### Your assignment:
Retype, word for word, every line of the records below starting at the one that contains "p v).lastGrant = d.lastGrant := rfl" and ending at the one that contains "d.groups.set k v := rfl"; include both of those lines and nothing more.

### Extracted information:
- - - -

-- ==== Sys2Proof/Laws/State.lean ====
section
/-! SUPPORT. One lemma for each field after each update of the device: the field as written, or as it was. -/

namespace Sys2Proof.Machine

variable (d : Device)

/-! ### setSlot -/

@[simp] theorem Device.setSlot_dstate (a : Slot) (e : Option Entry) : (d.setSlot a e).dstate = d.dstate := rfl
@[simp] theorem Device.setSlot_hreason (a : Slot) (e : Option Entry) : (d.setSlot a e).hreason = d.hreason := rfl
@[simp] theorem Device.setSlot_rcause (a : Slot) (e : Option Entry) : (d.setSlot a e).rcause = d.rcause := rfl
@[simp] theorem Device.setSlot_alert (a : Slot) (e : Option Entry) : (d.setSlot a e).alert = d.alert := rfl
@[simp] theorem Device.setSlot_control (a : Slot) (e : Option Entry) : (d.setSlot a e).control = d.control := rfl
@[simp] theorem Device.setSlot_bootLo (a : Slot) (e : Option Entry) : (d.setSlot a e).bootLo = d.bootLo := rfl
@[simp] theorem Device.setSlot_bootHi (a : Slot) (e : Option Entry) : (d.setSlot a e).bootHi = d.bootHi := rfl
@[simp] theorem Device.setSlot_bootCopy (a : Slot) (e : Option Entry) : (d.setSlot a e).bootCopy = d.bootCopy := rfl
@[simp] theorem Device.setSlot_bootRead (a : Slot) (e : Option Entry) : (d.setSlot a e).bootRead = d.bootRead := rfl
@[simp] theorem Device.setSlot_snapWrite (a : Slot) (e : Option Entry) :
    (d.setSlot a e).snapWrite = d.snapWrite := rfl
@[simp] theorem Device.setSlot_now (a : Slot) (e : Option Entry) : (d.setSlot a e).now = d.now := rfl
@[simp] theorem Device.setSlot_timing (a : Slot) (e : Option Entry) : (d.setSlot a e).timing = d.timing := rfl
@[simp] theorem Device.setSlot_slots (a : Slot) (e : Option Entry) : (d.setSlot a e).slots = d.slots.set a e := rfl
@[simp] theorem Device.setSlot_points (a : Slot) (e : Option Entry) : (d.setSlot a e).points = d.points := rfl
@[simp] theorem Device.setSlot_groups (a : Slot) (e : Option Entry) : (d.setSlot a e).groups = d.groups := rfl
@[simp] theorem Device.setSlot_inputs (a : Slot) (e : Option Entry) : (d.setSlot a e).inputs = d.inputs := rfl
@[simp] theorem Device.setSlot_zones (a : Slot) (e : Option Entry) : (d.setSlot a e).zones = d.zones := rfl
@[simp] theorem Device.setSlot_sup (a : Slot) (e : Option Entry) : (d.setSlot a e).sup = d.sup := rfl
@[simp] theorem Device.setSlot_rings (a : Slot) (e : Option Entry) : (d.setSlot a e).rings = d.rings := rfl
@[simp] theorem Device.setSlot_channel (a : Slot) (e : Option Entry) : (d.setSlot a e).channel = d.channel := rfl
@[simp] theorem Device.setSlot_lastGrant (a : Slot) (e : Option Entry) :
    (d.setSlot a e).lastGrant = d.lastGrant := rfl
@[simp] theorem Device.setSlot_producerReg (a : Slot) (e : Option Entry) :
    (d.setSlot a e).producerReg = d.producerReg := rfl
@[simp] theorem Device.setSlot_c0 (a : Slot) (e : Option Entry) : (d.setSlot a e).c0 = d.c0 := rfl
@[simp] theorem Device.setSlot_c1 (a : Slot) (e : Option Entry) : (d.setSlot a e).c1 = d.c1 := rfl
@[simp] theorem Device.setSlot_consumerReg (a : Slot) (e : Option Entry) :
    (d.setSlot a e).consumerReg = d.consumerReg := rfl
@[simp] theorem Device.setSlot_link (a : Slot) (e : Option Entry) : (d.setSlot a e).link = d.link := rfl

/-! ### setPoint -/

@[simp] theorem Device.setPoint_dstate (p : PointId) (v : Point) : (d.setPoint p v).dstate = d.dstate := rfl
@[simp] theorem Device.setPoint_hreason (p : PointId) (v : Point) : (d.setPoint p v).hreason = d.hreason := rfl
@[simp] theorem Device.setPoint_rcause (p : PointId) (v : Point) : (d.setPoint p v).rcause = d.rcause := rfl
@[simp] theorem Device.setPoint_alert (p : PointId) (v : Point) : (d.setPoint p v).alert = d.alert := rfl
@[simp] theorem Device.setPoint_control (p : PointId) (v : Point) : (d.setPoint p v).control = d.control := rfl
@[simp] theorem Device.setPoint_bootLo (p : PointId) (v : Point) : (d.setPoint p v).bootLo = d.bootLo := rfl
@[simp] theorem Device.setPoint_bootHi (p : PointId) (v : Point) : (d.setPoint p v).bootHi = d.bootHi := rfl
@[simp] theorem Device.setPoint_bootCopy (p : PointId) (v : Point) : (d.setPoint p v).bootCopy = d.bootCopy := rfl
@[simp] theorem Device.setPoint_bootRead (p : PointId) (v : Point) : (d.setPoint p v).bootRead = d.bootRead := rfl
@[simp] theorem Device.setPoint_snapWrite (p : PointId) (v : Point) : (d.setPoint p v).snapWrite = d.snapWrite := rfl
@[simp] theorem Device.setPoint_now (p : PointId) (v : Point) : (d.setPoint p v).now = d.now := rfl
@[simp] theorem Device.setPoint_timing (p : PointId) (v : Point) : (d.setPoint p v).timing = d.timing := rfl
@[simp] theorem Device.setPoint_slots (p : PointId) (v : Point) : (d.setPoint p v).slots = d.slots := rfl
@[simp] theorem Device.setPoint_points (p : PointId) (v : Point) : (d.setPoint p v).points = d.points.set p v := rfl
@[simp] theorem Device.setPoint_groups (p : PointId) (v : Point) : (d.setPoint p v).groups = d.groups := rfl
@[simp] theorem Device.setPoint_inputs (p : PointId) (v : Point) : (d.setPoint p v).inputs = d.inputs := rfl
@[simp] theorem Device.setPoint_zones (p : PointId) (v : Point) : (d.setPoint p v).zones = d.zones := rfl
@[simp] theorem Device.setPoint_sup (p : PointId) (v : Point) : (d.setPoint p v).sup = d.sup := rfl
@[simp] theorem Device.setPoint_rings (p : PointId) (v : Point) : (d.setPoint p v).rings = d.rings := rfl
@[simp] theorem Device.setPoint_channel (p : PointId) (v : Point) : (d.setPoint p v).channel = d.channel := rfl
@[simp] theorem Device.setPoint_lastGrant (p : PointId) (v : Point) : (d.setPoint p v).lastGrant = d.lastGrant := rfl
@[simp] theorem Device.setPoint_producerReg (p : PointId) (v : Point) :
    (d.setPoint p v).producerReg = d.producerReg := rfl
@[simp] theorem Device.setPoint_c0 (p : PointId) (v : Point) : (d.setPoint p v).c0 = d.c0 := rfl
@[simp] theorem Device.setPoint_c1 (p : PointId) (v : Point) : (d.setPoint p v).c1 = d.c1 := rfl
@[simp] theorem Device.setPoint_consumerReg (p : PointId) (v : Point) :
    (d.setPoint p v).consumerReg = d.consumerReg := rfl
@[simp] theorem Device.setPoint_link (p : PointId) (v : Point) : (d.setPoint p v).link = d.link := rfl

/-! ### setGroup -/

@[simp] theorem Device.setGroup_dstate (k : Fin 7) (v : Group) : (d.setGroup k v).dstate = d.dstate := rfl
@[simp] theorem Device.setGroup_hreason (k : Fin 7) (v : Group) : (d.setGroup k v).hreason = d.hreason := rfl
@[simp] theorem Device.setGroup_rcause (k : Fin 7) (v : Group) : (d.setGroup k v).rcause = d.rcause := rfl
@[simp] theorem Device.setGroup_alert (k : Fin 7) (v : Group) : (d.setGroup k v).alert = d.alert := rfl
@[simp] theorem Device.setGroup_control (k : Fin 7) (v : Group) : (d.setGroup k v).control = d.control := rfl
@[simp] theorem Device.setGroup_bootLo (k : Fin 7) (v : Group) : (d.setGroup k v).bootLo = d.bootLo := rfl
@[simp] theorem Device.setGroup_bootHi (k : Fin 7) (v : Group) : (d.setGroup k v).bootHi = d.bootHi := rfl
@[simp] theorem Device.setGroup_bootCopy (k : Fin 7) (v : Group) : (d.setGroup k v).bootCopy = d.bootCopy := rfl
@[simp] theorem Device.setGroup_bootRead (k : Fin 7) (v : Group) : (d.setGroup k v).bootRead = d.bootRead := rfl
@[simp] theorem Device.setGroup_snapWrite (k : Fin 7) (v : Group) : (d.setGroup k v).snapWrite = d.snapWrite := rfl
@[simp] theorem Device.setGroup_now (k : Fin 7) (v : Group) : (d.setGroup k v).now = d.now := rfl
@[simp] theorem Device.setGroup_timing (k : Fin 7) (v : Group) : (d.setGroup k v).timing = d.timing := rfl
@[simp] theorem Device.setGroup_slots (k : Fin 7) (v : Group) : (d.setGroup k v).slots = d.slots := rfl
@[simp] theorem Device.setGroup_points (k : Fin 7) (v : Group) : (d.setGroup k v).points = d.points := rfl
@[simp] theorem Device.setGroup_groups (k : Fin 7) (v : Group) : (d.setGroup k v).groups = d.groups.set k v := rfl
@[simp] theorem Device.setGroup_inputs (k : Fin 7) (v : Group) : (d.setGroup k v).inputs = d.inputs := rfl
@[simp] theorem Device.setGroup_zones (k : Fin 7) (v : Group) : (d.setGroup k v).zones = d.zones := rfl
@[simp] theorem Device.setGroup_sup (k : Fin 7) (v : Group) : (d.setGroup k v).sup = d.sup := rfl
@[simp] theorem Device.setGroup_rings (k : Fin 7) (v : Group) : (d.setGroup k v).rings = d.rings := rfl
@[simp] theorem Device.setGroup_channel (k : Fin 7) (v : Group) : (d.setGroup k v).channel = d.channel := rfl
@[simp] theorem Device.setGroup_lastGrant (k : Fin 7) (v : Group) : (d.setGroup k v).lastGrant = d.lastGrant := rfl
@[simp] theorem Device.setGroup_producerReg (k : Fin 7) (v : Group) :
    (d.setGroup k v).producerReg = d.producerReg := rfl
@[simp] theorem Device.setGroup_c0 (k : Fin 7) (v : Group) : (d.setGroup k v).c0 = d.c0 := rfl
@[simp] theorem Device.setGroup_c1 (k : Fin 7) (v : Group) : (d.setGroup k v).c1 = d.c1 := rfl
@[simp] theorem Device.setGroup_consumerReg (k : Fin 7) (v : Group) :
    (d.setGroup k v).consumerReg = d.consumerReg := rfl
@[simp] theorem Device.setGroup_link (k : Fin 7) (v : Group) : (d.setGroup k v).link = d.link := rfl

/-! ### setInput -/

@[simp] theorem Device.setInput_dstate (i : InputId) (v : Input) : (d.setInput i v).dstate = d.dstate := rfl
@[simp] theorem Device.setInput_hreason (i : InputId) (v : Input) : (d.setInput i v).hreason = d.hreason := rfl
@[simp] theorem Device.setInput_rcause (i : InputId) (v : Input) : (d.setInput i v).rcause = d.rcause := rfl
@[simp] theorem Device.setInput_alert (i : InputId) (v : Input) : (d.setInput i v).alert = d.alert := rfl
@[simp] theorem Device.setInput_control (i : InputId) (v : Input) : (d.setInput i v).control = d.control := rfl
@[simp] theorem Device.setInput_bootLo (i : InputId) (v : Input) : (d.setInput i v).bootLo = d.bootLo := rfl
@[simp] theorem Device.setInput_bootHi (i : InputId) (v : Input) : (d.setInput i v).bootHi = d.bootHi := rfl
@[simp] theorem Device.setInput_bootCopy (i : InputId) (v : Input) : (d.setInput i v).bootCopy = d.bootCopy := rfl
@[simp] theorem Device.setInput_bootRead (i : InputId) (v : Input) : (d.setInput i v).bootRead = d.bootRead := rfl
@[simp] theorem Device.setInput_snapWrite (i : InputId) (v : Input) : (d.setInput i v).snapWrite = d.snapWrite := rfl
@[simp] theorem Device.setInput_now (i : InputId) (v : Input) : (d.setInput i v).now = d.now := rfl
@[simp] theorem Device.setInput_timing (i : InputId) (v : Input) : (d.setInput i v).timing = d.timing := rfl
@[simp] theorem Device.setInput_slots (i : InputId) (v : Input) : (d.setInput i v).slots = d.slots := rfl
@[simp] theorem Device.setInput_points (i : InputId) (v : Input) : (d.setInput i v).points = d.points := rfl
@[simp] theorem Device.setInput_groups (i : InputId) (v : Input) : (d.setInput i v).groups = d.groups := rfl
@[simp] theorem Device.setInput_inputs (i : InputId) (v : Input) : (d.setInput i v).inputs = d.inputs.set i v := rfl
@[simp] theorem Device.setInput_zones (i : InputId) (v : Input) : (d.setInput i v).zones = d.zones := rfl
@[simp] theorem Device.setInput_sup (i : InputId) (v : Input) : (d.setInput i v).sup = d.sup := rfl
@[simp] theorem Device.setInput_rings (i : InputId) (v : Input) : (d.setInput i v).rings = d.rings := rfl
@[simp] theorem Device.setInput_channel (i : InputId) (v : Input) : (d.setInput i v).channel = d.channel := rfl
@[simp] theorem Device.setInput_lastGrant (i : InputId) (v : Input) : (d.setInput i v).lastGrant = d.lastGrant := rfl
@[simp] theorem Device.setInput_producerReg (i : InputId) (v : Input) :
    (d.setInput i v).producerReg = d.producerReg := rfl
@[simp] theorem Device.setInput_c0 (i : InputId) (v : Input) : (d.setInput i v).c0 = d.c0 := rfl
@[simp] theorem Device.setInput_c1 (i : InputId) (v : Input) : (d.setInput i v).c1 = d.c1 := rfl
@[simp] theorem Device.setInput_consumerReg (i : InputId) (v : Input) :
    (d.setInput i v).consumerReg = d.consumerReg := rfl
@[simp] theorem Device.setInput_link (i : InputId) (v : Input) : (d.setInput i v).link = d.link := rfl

- - - -

### Solution:
@[simp] theorem Device.setPoint_lastGrant (p : PointId) (v : Point) : (d.setPoint p v).lastGrant = d.lastGrant := rfl
@[simp] theorem Device.setPoint_producerReg (p : PointId) (v : Point) :
    (d.setPoint p v).producerReg = d.producerReg := rfl
@[simp] theorem Device.setPoint_c0 (p : PointId) (v : Point) : (d.setPoint p v).c0 = d.c0 := rfl
@[simp] theorem Device.setPoint_c1 (p : PointId) (v : Point) : (d.setPoint p v).c1 = d.c1 := rfl
@[simp] theorem Device.setPoint_consumerReg (p : PointId) (v : Point) :
    (d.setPoint p v).consumerReg = d.consumerReg := rfl
@[simp] theorem Device.setPoint_link (p : PointId) (v : Point) : (d.setPoint p v).link = d.link := rfl

/-! ### setGroup -/

@[simp] theorem Device.setGroup_dstate (k : Fin 7) (v : Group) : (d.setGroup k v).dstate = d.dstate := rfl
@[simp] theorem Device.setGroup_hreason (k : Fin 7) (v : Group) : (d.setGroup k v).hreason = d.hreason := rfl
@[simp] theorem Device.setGroup_rcause (k : Fin 7) (v : Group) : (d.setGroup k v).rcause = d.rcause := rfl
@[simp] theorem Device.setGroup_alert (k : Fin 7) (v : Group) : (d.setGroup k v).alert = d.alert := rfl
@[simp] theorem Device.setGroup_control (k : Fin 7) (v : Group) : (d.setGroup k v).control = d.control := rfl
@[simp] theorem Device.setGroup_bootLo (k : Fin 7) (v : Group) : (d.setGroup k v).bootLo = d.bootLo := rfl
@[simp] theorem Device.setGroup_bootHi (k : Fin 7) (v : Group) : (d.setGroup k v).bootHi = d.bootHi := rfl
@[simp] theorem Device.setGroup_bootCopy (k : Fin 7) (v : Group) : (d.setGroup k v).bootCopy = d.bootCopy := rfl
@[simp] theorem Device.setGroup_bootRead (k : Fin 7) (v : Group) : (d.setGroup k v).bootRead = d.bootRead := rfl
@[simp] theorem Device.setGroup_snapWrite (k : Fin 7) (v : Group) : (d.setGroup k v).snapWrite = d.snapWrite := rfl
@[simp] theorem Device.setGroup_now (k : Fin 7) (v : Group) : (d.setGroup k v).now = d.now := rfl
@[simp] theorem Device.setGroup_timing (k : Fin 7) (v : Group) : (d.setGroup k v).timing = d.timing := rfl
@[simp] theorem Device.setGroup_slots (k : Fin 7) (v : Group) : (d.setGroup k v).slots = d.slots := rfl
@[simp] theorem Device.setGroup_points (k : Fin 7) (v : Group) : (d.setGroup k v).points = d.points := rfl
@[simp] theorem Device.setGroup_groups (k : Fin 7) (v : Group) : (d.setGroup k v).groups = d.groups.set k v := rfl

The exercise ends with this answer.